How does ScanCode detect licenses?

For license detection, ScanCode uses a (large) number of license texts and license detection ‘rules’ that are compiled in a search index. When scanning, the text of the target file is extracted and used to query the license search index and find license matches.

For copyright detection, ScanCode uses a grammar that defines the most common and less common forms of copyright statements. When scanning, the target file text is extracted and ‘parsed’ with this grammar to extract copyright statements.

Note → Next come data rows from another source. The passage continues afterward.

-- ==== Sys2Proof/Word.lean ====
section
/-! DEFINITION. The word types of the device and the plainest operations on them (spec/00_scope.md R3, spec/01_instruction_words.md R4). -/

namespace Sys2Proof

/-- One byte. -/
abbrev Byte := BitVec 8

/-- A 32-bit word: an instruction word, a lane of a vector register, a scalar. -/
abbrev Word := BitVec 32

/-- A 64-bit word: an address, a register pair, a sluice. -/
abbrev DWord := BitVec 64

/-- One bit for each of the 32 lanes of a warp. -/
abbrev LaneMask := BitVec 32

/-- The 32 lane indices in ascending order. -/
def laneList : List Nat := List.range 32

/-- Lane L is in the mask. -/
def inMask (m : LaneMask) (L : Nat) : Bool := m.getLsbD L

/-- The mask of the lanes that satisfy p. -/
def maskOf (p : Nat → Bool) : LaneMask :=
  laneList.foldl (fun m L => if p L then m ||| BitVec.ofNat 32 (2 ^ L) else m) 0

/-- The lowest lane of a mask; 0 when it is empty. -/
def lowestLane (m : LaneMask) : Nat :=
  (laneList.find? (inMask m)).getD 0

/-- The pair of two words, the first in the low half (spec/01 R17). -/
def pairOf (lo hi : Word) : DWord := hi ++ lo

/-- The low word of a pair. -/
def loWord (x : DWord) : Word := x.extractLsb' 0 32

/-- The high word of a pair. -/
def hiWord (x : DWord) : Word := x.extractLsb' 32 32

end Sys2Proof
end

ScanCode-Toolkit performs the scan on a codebase in the following steps :

  1. Collect an inventory of the code files and classify the code using file types,

  2. Extract files from any archive using a general purpose extractor

  3. Extract texts from binary files if needed

  4. Use an extensible rules engine to detect open source license text and notices

  5. Use a specialized parser to capture copyright statements

  6. Identify packaged code and collect metadata from packages

  7. Report the results in the formats of your choice (JSON, CSV, etc.) for integration with other tools

Scan results are provided in various formats:

  • a JSON file simple or pretty-printed,

  • SPDX tag value or XML, RDF formats,

  • CSV,

  • a simple unformatted HTML file that can be opened in browser or as a spreadsheet.

For each scanned file, the result contains:

  • its location in the codebase,

  • the detected licenses and copyright statements,

  • the start and end line numbers identifying where the license or copyright was found in the scanned file, and

  • reference information for the detected license.

For archive extraction, ScanCode uses a combination of Python modules, 7zip and libarchive/bsdtar to detect archive types and extract these recursively.

Several other utility modules are used such as libmagic for file and mime type detection.